二人走了半刻到宮門,霍去病摘下腰間冠軍侯的玉牌遞給城門守衛,城門守衛看過無誤,又搜了身,查看過漆盒中物什,才將二人放入宮門。

一過作室門,便有宮人迎了過來。

宮人想接過殷陳手中的漆盒,她本想遞過去,但擡頭卻見霍去病給她遞了個眼神,她只得道不必,繼續捧著漆盒跟在他身後。

宮人為二人引路。

一路守衛森嚴,行過一段冗長宮道,再過兩道宮門,由作室門入未央。

進入未央宮後,又有椒房殿的宮人侯在闕門,引二人往椒房殿去。

未央的宮道比長安街道窄些,一路鋪陳青石板磚。

霍去病忽而頓步,擡手指向不遠處的一座宮殿,“此乃石渠閣。”

殷陳不明所以,跟著頓步。

擡眼往他所指示的方向看去,朝陽之下,數丈之外的高臺上竟有閃著瑩瑩之光的水流緩緩而下,那些飛流而下的水正流經腳下的青石之下的洞徑。

數個窈窕宮女正行走過石渠閣下的水榭,正值晨霧尚未散去的時刻,宮人袖間攏霧,霧氣流動,行走在霧中忽隱忽現,只有輕語嬉笑時時傳來。

石渠閣背靠高臺,高出高臺數尺的懸山屋頂舒展開來,鬥拱上彩繪白鹿逐玉女,瓦當上以篆書刻長樂未央等字樣。

花木扶疏,綠樹掩映間,又有宮人身影匆匆走過。

“石渠閣以南便是少府,少府西乃是官署。”霍去病指著右邊向南延伸一條宮道。未央宮南北東西向各三條主宮道,將未央宮切割成數個方格型的地塊。

順著宮道望去,疏林如畫,佳木蘢蔥,數座宮殿隱於其中,崔嵬屹立,重疊盤曲,光輝富麗,列棼橑以布翼,荷棟桴而高驤[1]。
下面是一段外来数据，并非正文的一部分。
-- ==== Sys2Proof/Machine/Host.lean ====
section
/-! DEFINITION. The host's packets, registers, fault answers, debug requests and attestation (R260, R276, R299, R303, R328–R332,
R357, R358, R404–R418). -/

namespace Sys2Proof.Machine

/-! ## Packets (R404–R406) -/

/-- Whether a queue fetches the packet at its read position (R404, R406, R408). -/
def State.fetches (s : State) (p : Part) (q : Queue) : Bool :=
  s.power == .on && q.ctlEnable && !q.halted && decide (6 ≤ q.log2) && decide (q.log2 ≤ 16) && !p.awaitAck && q.head ≠ q.tail

/-- A queue halts at its packet, with vector 3 (R404, R405, R408). -/
def State.haltQueue (s : State) (vf : Nat) (q : BitVec 3) (hstat : Nat) : State :=
  (s.modQueue vf q fun x => { x with halted := true, hstat := hstat, busy := false }).raise vf 3

/-- What a queue's packet in turn is, for the event of a packet type. -/
structure Fetched where
  vf : Nat
  q : BitVec 3
  part : Part
  queue : Queue

/-- Act on the packet at a queue's read position when it has a type (R405); a packet of an unlisted type, or with a reserved byte
set, halts the queue as a bad packet (log 53). -/
def onPacket (vf : BitVec 6) (q : BitVec 3) (type : Nat) (s : State) (f : Fetched → Out) : Out :=
  match s.part vf.toNat with
  | none => .next s
  | some p =>
    let x := p.queues.get q.toFin
    if !s.fetches p x then .next s
    else
      let t := s.packet x 0 1
      if t = 0 ∨ 7 < t then .next (s.haltQueue vf.toNat q 1)
      else if t ≠ type then .next s
      else if 1 < s.packet x 1 1 ∨ s.packet x 2 6 ≠ 0 then .next (s.haltQueue vf.toNat q 1)
      else f { vf := vf.toNat, q := q, part := p, queue := x }

/-- Number that stands for a rejected launch in a queue's list: no launch has it. -/
def rejectedLaunch : Nat := 2 ^ 64

/-- The completion record of a rejected launch (R299, R407): STATUS, RIN, QUEUE and PSEQ, and the KEY of the header bytes where they could be
read (R323); the fields of a launch that never was are free values (log 54). -/
def State.rejectedRecord (s : State) (q : BitVec 3) (pseq : Nat) (hdr : Option (List Byte)) : List Byte :=
  let free (i n : Nat) : List Byte := leBytes n (Config.freeWord (s.fresh + i)).toNat
  free 0 4 ++ leBytes 1 q.toNat ++ leBytes 1 ((Config.freeWord (s.fresh + 1)).toNat % 3) ++ leBytes 2 1 ++ leBytes 8 s.rin ++
  free 2 8 ++ free 3 8 ++ free 4 8 ++ (hdr.elim (free 5 8) fun bs => leBytes 8 (headerKey bs).toNat) ++ leBytes 8 pseq ++ free 6 8

/-- A launch header in committed memory: none without translations (R298; log 95). -/
def State.hostHeader (s : State) (vf va : Nat) : Option (List Byte) :=
  match s.lookup vf va [], s.lookup vf (va + 64) [] with
  | some a, some b => some (s.pageBytes a va 64 ++ s.pageBytes b (va + 64) 64)
  | _, _ => none

/-- The packet at a queue's read position has been fetched and stays there. -/
def State.packetWaits (s : State) (vf : Nat) (q : BitVec 3) : State := s.modQueue vf q fun y => { y with busy := true }

/-- LAUNCH_PACKET (R299, R301, R405): accepted or rejected it is done; a full pool holds it. A header at no multiple of 64 breaks R298
(log 54). -/
def execLaunchPacket (vf : BitVec 6) (q : BitVec 3) (s : State) : Out :=
  onPacket vf q 1 s fun x =>
    let va := s.packet x.queue 8 8
    let num := x.queue.pseq + 1
    let named (s : State) (l : Nat) : State := s.modQueue x.vf q fun y => { y with launches := mapSet num l y.launches }
    let hdr := if va % 64 = 0 then s.hostHeader x.vf va else none
    let s0 := if va % 64 = 0 then s.headerRead x.vf [] va else s
    let reject : Out :=
      let s1 : State := { s0 with fresh := s.fresh + 7 }.hostWrite (s.packet x.queue 16 8) (s.rejectedRecord q num hdr)
      .next ((named s1 rejectedLaunch).packetDone x.vf q)
    match hdr with
    | none => reject
    | some bs =>
      match s0.submit x.vf bs { parent := none, queue := q, pseq := num, record := BitVec.ofNat 64 (s.packet x.queue 16 8), host := true,
                                window := x.queue.window } with
      | .accepted s1 l => .next ((named s1 l).packetDone x.vf q)
      | .full => .next (s0.packetWaits x.vf q)
      | .rejected => reject

/-- Whether a launch of a partition is running (R260): from its first binding till its last team retires, a re-execution included
(R325). -/
def State.launchRuns (s : State) (vf : Nat) : Bool :=
  s.teams.any (fun t => t.2.vf = vf) ||
    s.launches.any fun l => l.2.vf = vf && l.2.stage = .ready && (!l.2.retired.isEmpty || l.2.reexec)

/-- Bytes of a partition's weight store (R7, R260; log 93). -/
def Part.weightBytes (p : Part) : Nat := p.desc.wbanks.length * weightBankBytes

/-- Whether a COPY packet's fields keep their limits: DIR, and a weight-store range inside the store (R405; log 55). -/
def State.copyOk (s : State) (p : Part) (q : Queue) : Bool :=
  let dir := s.packet q 28 4
  dir < 2 || (dir = 2 && decide (s.packet q 16 8 + s.packet q 24 4 ≤ p.weightBytes))

/-- COPY_PACKET starts a copy (R405). -/
def execCopyPacket (vf : BitVec 6) (q : BitVec 3) (s : State) : Out :=
  onPacket vf q 2 s fun x =>
    if x.queue.busy then .next s
    else if !s.copyOk x.part x.queue then .next (s.haltQueue x.vf q 1)
    else .next (s.modQueue x.vf q fun y => { y with busy := true })

/-- Write host bytes into device memory, line by line, till the log holds a line's write (R376, R379, R380), with the bytes that are left. A
line without a translation to device memory that may be written is left out (R412; log 56). -/
def State.hostToGlobal (s : State) (vf : Nat) : Nat → Nat → List Byte → State × List Byte
  | 0, _, bs => (s, bs)
  | fuel + 1, va, bs =>
    if bs.isEmpty then (s, [])
    else
      let n := min bs.length (64 - va % 64)
      let rest (s : State) : State × List Byte := s.hostToGlobal vf fuel (va + n) (bs.drop n)
      match s.lookup vf va [] with
      | none => rest (s.walked vf va [])
      | some e =>
        if e.kind ≠ 0 || !e.writable then rest (s.walked vf va [])
        else if s.stalled vf (e.pa va) e.tracked then (s, bs)
        else rest ((s.walked vf va []).commitWrite vf (e.pa va) e.free (bs.take n))

/-- Committed bytes at virtual addresses; one without a translation to device memory reads as a free value (log 56). -/
def State.globalToHost (s : State) (vf va n : Nat) : List Byte :=
  tabulate n fun i =>
    match s.lookup vf (va + i) [] with
    | none => Config.freeByte (s.fresh + i)
    | some e => if e.kind ≠ 0 then Config.freeByte (s.fresh + i) else (s.pageBytes e (va + i) 1).headD 0

/-- The lines of a range of global memory have been read for the host, which may fire the error injection (R393; log 131). -/
def State.hostReads (s : State) (vf va n : Nat) : State :=
  if n = 0 then s else (span (va / 64) ((va + n - 1) / 64 - va / 64 + 1)).foldl (fun s l => s.dispatchRead vf (64 * l)) s

/-- The bytes of a COPY packet move, as far as they need not wait (R260, R380, R405), and whether they all have. -/
def State.copyBytes (s : State) (q : BitVec 3) (x : Fetched) : State × Bool :=
  let src := s.packet x.queue 8 8
  let dst := s.packet x.queue 16 8
  let n := s.packet x.queue 24 4
  let dir := s.packet x.queue 28 4
  let k := x.queue.copied
  if dir = 0 then
    let (s1, left) := s.hostToGlobal x.vf (n / 64 + 2) (dst + k) (memReadBytes s.hostMem (src + k) (n - k))
    (s1.modQueue x.vf q fun y => { y with copied := n - left.length }, left.isEmpty)
  else if dir = 1 then ({ s.hostReads x.vf src n with fresh := s.fresh + n }.hostWrite dst (s.globalToHost x.vf src n), true)
  else if s.launchRuns x.vf then (s, false)
  else
    let addrs := tabulate n fun i => dst + i
    (s.modPart x.vf fun p => { p with wstore := memWriteBytes p.wstore dst (memReadBytes s.hostMem src n),
                                      poisonW := p.poisonW.filter fun a => !addrs.contains a }, true)

/-- COPY_PACKET_DONE: with the bytes landed, the host word is set and the packet is done; while some must wait it goes on later (R260, R276,
R380, R405, R427). -/
def execCopyPacketDone (vf : BitVec 6) (q : BitVec 3) (s : State) : Out :=
  onPacket vf q 2 s fun x =>
    if !x.queue.busy then .next s
    else
      let (s1, all) := s.copyBytes q x
      let a := s.packet x.queue 32 8
      if all then .next ((if a = 0 then s1 else s1.hostWrite a (leBytes 8 1)).packetDone x.vf q) else .next s1

/-- WAITV waits for an earlier launch of its queue; a tainted verdict halts the queue (R405; log 85). -/
def execWaitv (vf : BitVec 6) (q : BitVec 3) (s : State) : Out :=
  onPacket vf q 3 s fun x =>
    match mapGet (s.packet x.queue 8 8) x.queue.launches with
    | none => .next (s.haltQueue x.vf q 1)
    | some n =>
      if n = rejectedLaunch then .next (s.packetDone x.vf q)
      else match mapGet n s.launches with
        | none => .next (s.packetWaits x.vf q)
        | some l =>
          if !l.posted then .next (s.packetWaits x.vf q)
          else if l.verdict = 2 then .next (s.haltQueue x.vf q 2)
          else .next (s.packetDone x.vf q)

/-- CAPTURE_START (R329, R405). -/
def execCaptureStart (vf : BitVec 6) (q : BitVec 3) (s : State) : Out :=
  onPacket vf q 4 s fun x => .next ((s.modQueue x.vf q fun y => { y with window := true }).packetDone x.vf q)
/-- CAPTURE_STOP (R329, R405). -/
def execCaptureStop (vf : BitVec 6) (q : BitVec 3) (s : State) : Out :=
  onPacket vf q 5 s fun x => .next ((s.modQueue x.vf q fun y => { y with window := false }).packetDone x.vf q)

/-- SEAL_PACKET requests a seal, and is done when the seal of the interval open at its fetch completes (R377, R405). -/
def execSealPacket (vf : BitVec 6) (q : BitVec 3) (s : State) : Out :=
  onPacket vf q 6 s fun x =>
    if x.queue.busy then .next s
    else .next (s.modQueue x.vf q fun y => { y with busy := true, waitRin := some s.rin }).requestSeal

/-- COUNT_PACKET adds to a counter as an AMOF.ADD.D: poison at its location is consumed, and nothing is added on a page that may not be
written; the add may wait for log space (R303, R380, R387, R389, R405, R412; log 13). -/
def execCountPacket (vf : BitVec 6) (q : BitVec 3) (s : State) : Out :=
  onPacket vf q 7 s fun x =>
    let va := s.packet x.queue 8 8
    if va % 8 ≠ 0 then .next (s.haltQueue x.vf q 1)
    else
      let s0 := s.walked x.vf va []
      match s.lookup x.vf va [] with
      | none => .next (s0.packetDone x.vf q)
      | some e =>
        if e.kind ≠ 0 || !e.writable then .next (s0.packetDone x.vf q)
        else
          let pa := e.pa va
          let (s1, fired) := s0.inject x.vf pa
          if fired || (List.range 8).any fun i => s1.poisonMem.contains (pa + i) then
            .next (s1.consume (s1.homeSlice x.vf pa) 4 (pa / 64 * 64))
          else
            let s2 := s1.counterAdd x.vf va (s.packet x.queue 16 8) []
            .next (if s1.logFull s2 x.vf then (s1.fillLog s2 x.vf).packetWaits x.vf q else s2.packetDone x.vf q)

/-! ## Queue registers (R404, R405) -/

/-- QUEUE_DOORBELL: a write to VF_Qq_TAIL (R404). -/
def execQueueDoorbell (vf : BitVec 6) (q : BitVec 3) (v : Word) (s : State) : Out :=
  .next (s.modQueue vf.toNat q fun x => { x with tail := v })

/-- A write to VF_Qq_CTL (R404, R405): enabling restarts PSEQ, with the first packet fetched after it; ENABLE = 1 while HALTED resumes past the
halting packet (log 103). -/
def Queue.writeCtl (x : Queue) (v : Word) : Queue :=
  let on := bitAt v.toNat 31
  let again := on && !x.ctlEnable
  let x1 := if again then (if x.busy then { x with restart := true } else { x with pseq := 0, launches := [], restart := false }) else x
  let x2 := { x1 with ctlEnable := on, log2 := bitsOf v.toNat 4 0 }
  if on && x.halted then
    let x3 := { x2 with halted := false, hstat := 0 }
    if again then { x3 with head := x3.head + 1 } else x3.past
  else x2

/-- QUEUE_CTL_WRITE (R404, R405). -/
def execQueueCtlWrite (vf : BitVec 6) (q : BitVec 3) (v : Word) (s : State) : Out :=
  .next (s.modQueue vf.toNat q fun x => x.writeCtl v)

/-! ## Invalidation of translations (R415) -/

/-- The entries that a VF_TLBINV value names go from every cache, and bit 63 clears. -/
def Part.invalidate (p : Part) : Part :=
  let v := p.regs.tlbinv.toNat
  let va := bitsOf v 48 16 * 65536
  if !bitAt v 63 then p
  else { p with tlb := if bitAt v 0 then [] else p.tlb.filter fun e => va / 2 ^ e.2.size ≠ e.2.page,
                regs := { p.regs with tlbinv := p.regs.tlbinv &&& 0x7FFFFFFFFFFFFFFF#64 } }

/-- A write to VF_TLBINV: the named entries go by TLB_INVALIDATE_DONE, till when bit 63 reads 1; an invalidation still under way
ends first. -/
def State.writeTlbinv (s : State) (vf : Nat) (v : Word) : State :=
  s.modPart vf fun p =>
    let p1 := p.invalidate
    { p1 with regs := { p1.regs with tlbinv := v ||| 0x8000000000000000#64 } }

/-- TLB_INVALIDATE_ALL (R415). -/
def execTlbInvalidateAll (vf : BitVec 6) (s : State) : Out := .next (s.writeTlbinv vf.toNat 1)
/-- TLB_INVALIDATE_PAGE: a value with bit 0 clear (R415). -/
def execTlbInvalidatePage (vf : BitVec 6) (v : Word) (s : State) : Out :=
  if bitAt v.toNat 0 then .next s else .next (s.writeTlbinv vf.toNat v)
/-- TLB_INVALIDATE_DONE (R415). -/
def execTlbInvalidateDone (vf : BitVec 6) (s : State) : Out := .next (s.modPart vf.toNat Part.invalidate)

/-! ## Fault answers (R357, R358) -/

/-- A record that waited is written (R357): a failure's team is removed; an access that still stalls takes the record's number. -/
def State.flushFault (s : State) (vf : Nat) (r : WaitRec) : State :=
  let num := ((s.part vf).map (·.faultSeq)).getD 0 % 2 ^ 32
  let s1 := s.writeFault vf r.entry
  match r.stall with
  | none =>
    match s1.teams.find? fun t => r.entry.kind = 1 && t.2.vf = vf && t.2.wid = r.entry.wid && t.2.launch = r.launch with
    | some (t, _) => s1.dropTeam t
    | none => s1
  | some x =>
    let s2 := s1.modPart vf fun p => { p with stalls := p.stalls ++ [{ x with seq := num }] }
    if x.txq then s2
    else s2.modTask x.team x.member fun tk => tk.modCmd (BitVec.ofNat 4 x.tl) x.num fun c =>
      if c.stall = some unnumbered then { c with stall := some num } else c

/-- Write the records that wait for room, while there is room (R357; log 110). -/
def State.flushFaults (s : State) (vf : Nat) : Nat → State
  | 0 => s
  | n + 1 =>
    match s.part vf with
    | none => s
    | some p =>
      match p.waitingRecs with
      | [] => s
      | r :: rest =>
        if p.fqFull then s else ((s.modPart vf fun p => { p with waitingRecs := rest }).flushFault vf r).flushFaults vf n

/-- The stalled access with a record number. -/
def State.stalledBy (s : State) (vf : Nat) (seq : BitVec 32) : Option Stall :=
  match s.part vf with
  | none => none
  | some p => p.stalls.find? fun x => x.seq = seq.toNat

/-- FQANS_RETRY: the stalled access is free to walk again (R173, R358); a STRM.OUT takes the tokens that waited. -/
def execFqansRetry (vf : BitVec 6) (seq : BitVec 32) (s : State) : Out :=
  match s.stalledBy vf.toNat seq with
  | none => .next s
  | some x =>
    let s1 := s.modPart vf.toNat fun p => { p with stalls := p.stalls.filter fun y => y ≠ x }
    if x.txq then .next s1
    else
      let tl : BitVec 4 := BitVec.ofNat 4 x.tl
      let s2 := s1.modTask x.team x.member fun tk => tk.modCmd tl x.num fun c => { c with stall := none }
      match (s2.task x.team x.member).bind fun y => (y.2.cmd tl x.num).map fun c => (y.2, c) with
      | some (tk, c) =>
        if c.kind.isOut then
          let n : BitVec 4 := BitVec.ofNat 4 c.port
          .next (s2.drainFo x.team x.member n ((tk.snk n).fifo.length + 2))
        else .next s2
      | none => .next s2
殷陳瞧著展開在眼前的畫卷,經由文景兩帝的休養生息,如今國庫充盈,今上親政後對未央宮進行大舉修繕增建。

這般金堆玉砌的皇家,難怪叫天下人前仆後繼。

自石渠閣向東繞過幾座宮殿,二人便到了椒房殿,椒房殿乃是大漢皇後居所,位於前殿北面,前殿位於龍首山上,擡眼南望,只覺前殿高聳如天上宮闕。

引路的兩個宮人離去,殷陳和霍去病站在椒房殿外等候著通傳。

未央大多都是典型的高臺建築,椒房殿也不例外,要步上白玉階才到正門,殷陳低頭看著腳下繪著繁覆圖案的地磚,用腳尖蹭了蹭。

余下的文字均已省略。